Dave urged me to remain patient—he told me that we just needed more time. He would continue to improve and to heal. I had to remember and acknowledge how far he had come. I had to listen to the insistence of friends and family members who assured me that Dave was still improving; that I was too close to the situation on a daily basis to notice that positive changes were very much still occurring in him. They reminded me of the days when he could not tell me what city he was in, when he could not make it a few hours without the crushing need for a nap.

“Keep writing; writing will save you,” Lee told me. She had first said those words to me just days after the stroke, early in the recovery—way too early for me to see or understand the wisdom in them. At that time I had been working on my third novel, Sisi, but by then it was mostly just editing that remained. That I could do. That was familiar, a welcome escape, even.

But the creatively taxing work of writing something new? Creating something? I could not fathom it. Writing was where I found my joy. Writing was where I went to play. Writing required space and time and freedom, none of which I had.
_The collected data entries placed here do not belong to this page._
/-! Decoding. -/

/-- The tag record of R451. -/
def tagRecord (tod : Tod) (deep : Bool) (cnt : Nat) (w : Decoded) (iterations : Nat) (converged : Bool) : List Byte :=
  tod.bytes ++ be 1 (b2n converged + 2 * b2n deep + 4 * b2n w.incomplete) ++ be 1 iterations ++
    be 4 (cnt * 2 ^ 20 + w.group % 1024 * 2 ^ 10 + w.codeword % 4 * 2 ^ 8) ++
    (List.range 6).flatMap (fun i => be 2 (min (w.deltas.getD i 0xFFFF) 0xFFFF)) ++ zeros 4

/-- One codeword of a native format goes through the receive chain, the demapper and the decoder (R173, R182, R197, R232): its input
ratios, what the chain made of its samples, and the decision. -/
def decodeCodeword (u : Nat) (f : Format) (w : Decoded) (s : State) : List Int × Received × Decision :=
  let r := receiveGroup u f w.group w.adc s
  let x := r.recovered.map (fun v => v.2)
  let ratios := fun (y : List Lanes) => codewordRatios f w.codeword (demapped u f w.group y s)
  let again := fun (l : List Int) => ratios (Config.redrive (Config.softSymbols f.mu l) x)
  (ratios x, r, ldpcDecode f.fecK (f.decoder == 1) again (ratios x))

/-- What the decision-directed equaliser takes its symbols to have been: the decisions, turned back by the angle taken off (R178). -/
def decidedBack (f : Format) (r : Received) : List Lanes := r.recovered.map (fun v => Config.rotate v.1 (decide4 (lanePoints f.mu) v.2))

/-- The same by the soft symbols of a codeword, at the group's places; elsewhere the symbol itself (R198). -/
def softBack (f : Format) (g : Nat) (r : Received) (d : Decision) : List Lanes :=
  let soft := Config.softSymbols f.mu d.likelihoods
  r.equalised.zipIdx.map (fun v => match (f.places g).idxOf? v.2 with
    | some k => Config.rotate ((r.recovered.getD v.2 (0, 0, 0, 0, 0)).1) (soft.getD k v.1)
    | none => v.1)

/-- The unit after a codeword: the timing loop, the taps and the symbols recovered with the first codeword of a group, the decided bits,
and the decoder's tap feedback (R177, R178, R198, R199). -/
def afterCodeword (f : Format) (w : Decoded) (r : Received) (d : Decision) (c : CarrierUnit) : CarrierUnit :=
  let n := c.dspRx.taps
  let step := lmsStep c.dspRx.tracking
  let blocks := r.equalised.length / 64
  let c := { c with
    decided := tblSet [] c.decided (4 * w.group + w.codeword) d.bits
    cwTotal := c.cwTotal + 1, cwUnconverged := c.cwUnconverged + b2n !d.converged
    feedback := if f.decoder = 1 ∧ d.converged ∧ !c.daeSuspended then
        lmsBlocks n step c.dspRx.daeShift blocks r.halves r.equalised (softBack f w.group r d)
          (if c.feedback = [] then List.replicate (4 * n) (0, 0) else c.feedback)
      else c.feedback }
  if w.codeword ≠ 0 then c
  else { c with
    phase := r.phase, drift := r.drift, recovered := r.recovered.map (fun v => v.2)
    mimo := lmsBlocks n step 0 blocks r.halves r.equalised (decidedBack f r) c.mimo }

/-- Counts of one codeword (R236, R240). -/
def countCodeword (u bits changed : Nat) (converged : Bool) (s : State) : State :=
  bump pmCu u 11 (b2n !converged) (bump pmCu u 10 1 (bump pmCu u 9 changed (bump pmCu u 8 bits s)))

/-- Whether a codeword that passes is tagged, and its tag record (R451). -/
def tagCodeword (u : Nat) (f : Format) (w : Decoded) (iterations : Nat) (converged : Bool) (s : State) : State :=
  let k := s.countUnit u
  if !k.tagOn then s else
    let (pick, s) := drawPick k.tagK s
    if pick then writeRecord u 2 (tagRecord w.stage1 (f.decoder == 1) (s.cu u).rxFrameCnt w iterations converged) s else s

/-- R232, R235, R236: a codeword is decoded, with its counts, and its tag record where it was tagged. Its coded bits are those of its
share of a group; in LINE_MODE 1 and 2 the agreement's code counts no more than codewords and bits. -/
def codewordDecoded (u : Nat) (w : Decoded) (s : State) : State :=
  match (s.cu u).fmtRx with
  | none => s
  | some f =>
    if !s.trafficRuns then s
    else if f.lineMode ≠ 0 then
      (if (s.cu u).acq = 7 ∧ !w.incomplete then countCodeword u w.bits w.changed w.converged s else s)
    else if w.incomplete then tagCodeword u f w 0 false s
    else if (s.cu u).acq ≠ 7 then s
    else
      let (input, r, d) := decodeCodeword u f w s
      let s := modCu u (afterCodeword f w r d) s
      let s := bump pmCu u 12 d.iterations (countCodeword u (f.codedBits / f.c) (changedBits input d.bits) d.converged s)
      tagCodeword u f w d.iterations d.converged s
def execCodewordDecoded (u : Fin 4) (w : Decoded) (s : State) : Result := .next (codewordDecoded u w s)

/-- EV_FEC_UNCORRECTED at a boundary, from the counts just latched (R241). -/
def fecBoundary (u : Nat) (s : State) : State :=
  let rows := s.latched pmCu u 14
  let s := if rows ≠ 0 ∧ !(s.cu u).uncorrPrev then
    raise 0x0401 u (be 4 (min rows 0xFFFFFFFF) ++ be 4 (min (s.latched pmCu u 11) 0xFFFFFFFF)) false s else s
  modCu u (fun c => { c with uncorrPrev := rows != 0 }) s

/-! FEC commands. -/

/-- R238. -/
def fecGetFrameInfo (q : Request) (s : State) : Reply :=
  checked [unitBelow q 4] s <|
    match (s.cu q.u).fmt with
    | none => .refuse .state s
    | some f =>
      if f.lineMode ≠ 0 then .refuse .state s else
        .okWith (be 1 f.c ++ be 1 f.mu ++ be 2 f.wg ++ be 2 f.groups ++ be 2 f.pad ++ be 4 f.t ++ be 4 f.eMax ++ be 4 f.dg ++
          be 4 f.capMbps ++ be 1 f.maxN ++ zeros 3) s

/-- R238. -/
def fecGetCounts (q : Request) (s : State) : Reply := checked [unitBelow q 4] s <| .okWith (countsReply s pmCu q.u 8 15) s

/-- R238, R239. -/
def fecSetInject (q : Request) (s : State) : Reply :=
  let c := s.cu q.u
  let native := match c.fmt with | some f => f.lineMode == 0 | none => true
  checked [unitBelow q 4, inByte q 0 0 2, (if q.b 0 = 1 then decide (2 ≤ q.b 1 ∧ q.b 1 ≤ 12) else q.b 1 == 0, 1), resv q 2 2,
    (if q.b 0 = 2 then q.w 4 != 0 else q.w 4 == 0, 4)] s <|
  require [(c.txEn && native, .state)] s <|
    .okay (settleTx q.u (modCu q.u (fun c => { c with inject := ⟨q.b 0, q.b 1, q.w 4⟩ }) s))

def execFecGetFrameInfo (q : Request) (s : State) : Result := .next (takeRequest 0x0401 q fecGetFrameInfo s)
def execFecGetCounts (q : Request) (s : State) : Result := .next (takeRequest 0x0402 q fecGetCounts s)
def execFecSetInject (q : Request) (s : State) : Result := .next (takeRequest 0x0403 q fecSetInject s)

end Sys2Proof.Machine
end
And yet. In those exhausting days so many months later, when the fragments of our former life were scattered around us, as trampled and trodden as the late-winter Chicago snow, I returned to these words of advice. Keep writing; writing will save you. I returned to the letters that had accumulated on the pages of DearDave.doc. I was adrift—too far removed from the initial event to have any remaining reserves of energy or hope, and yet still too far away from the “full recovery” toward which we had been striving to feel any peace or confidence that we would indeed arrive at that elusive place.

I realized then that I had to write. I had to write in order to make sense of what had happened, what was still happening. I have always found that I can best make sense of the world and of intense or incomprehensible situations by writing. It is my way of taking inventory, of sorting, of understanding. That was what I needed right then: I needed to do a major inventory—not just of the days and months right after Dave’s stroke, but of the days and months and years that had gotten us to that point. To try to make sense of the present. To try to make peace with the fact that the past felt lost and the future loomed like a vast, frightening unknown.

I would write to understand. I would write to bring together the ragged and disparate threads, to try to weave something comprehensible from the frayed strands of pain and love, loss and hope, fear and faith, beauty and brokenness. I would write to try to find some order, some narrative, some meaning from the daily torment of having lost so much. And so that is what I did. DearDave.doc became the place where I turned, the pages piling up as the days passed, one by one.

Today is not forever, I told myself, time and again. I am one day closer to…to what? To a time, I hoped, when life would not feel so hopeless.

Our present would change. It, like the Chicago winter, had to pass eventually. I had to believe that sometime, somehow, the sun would break through once more, and the light would return.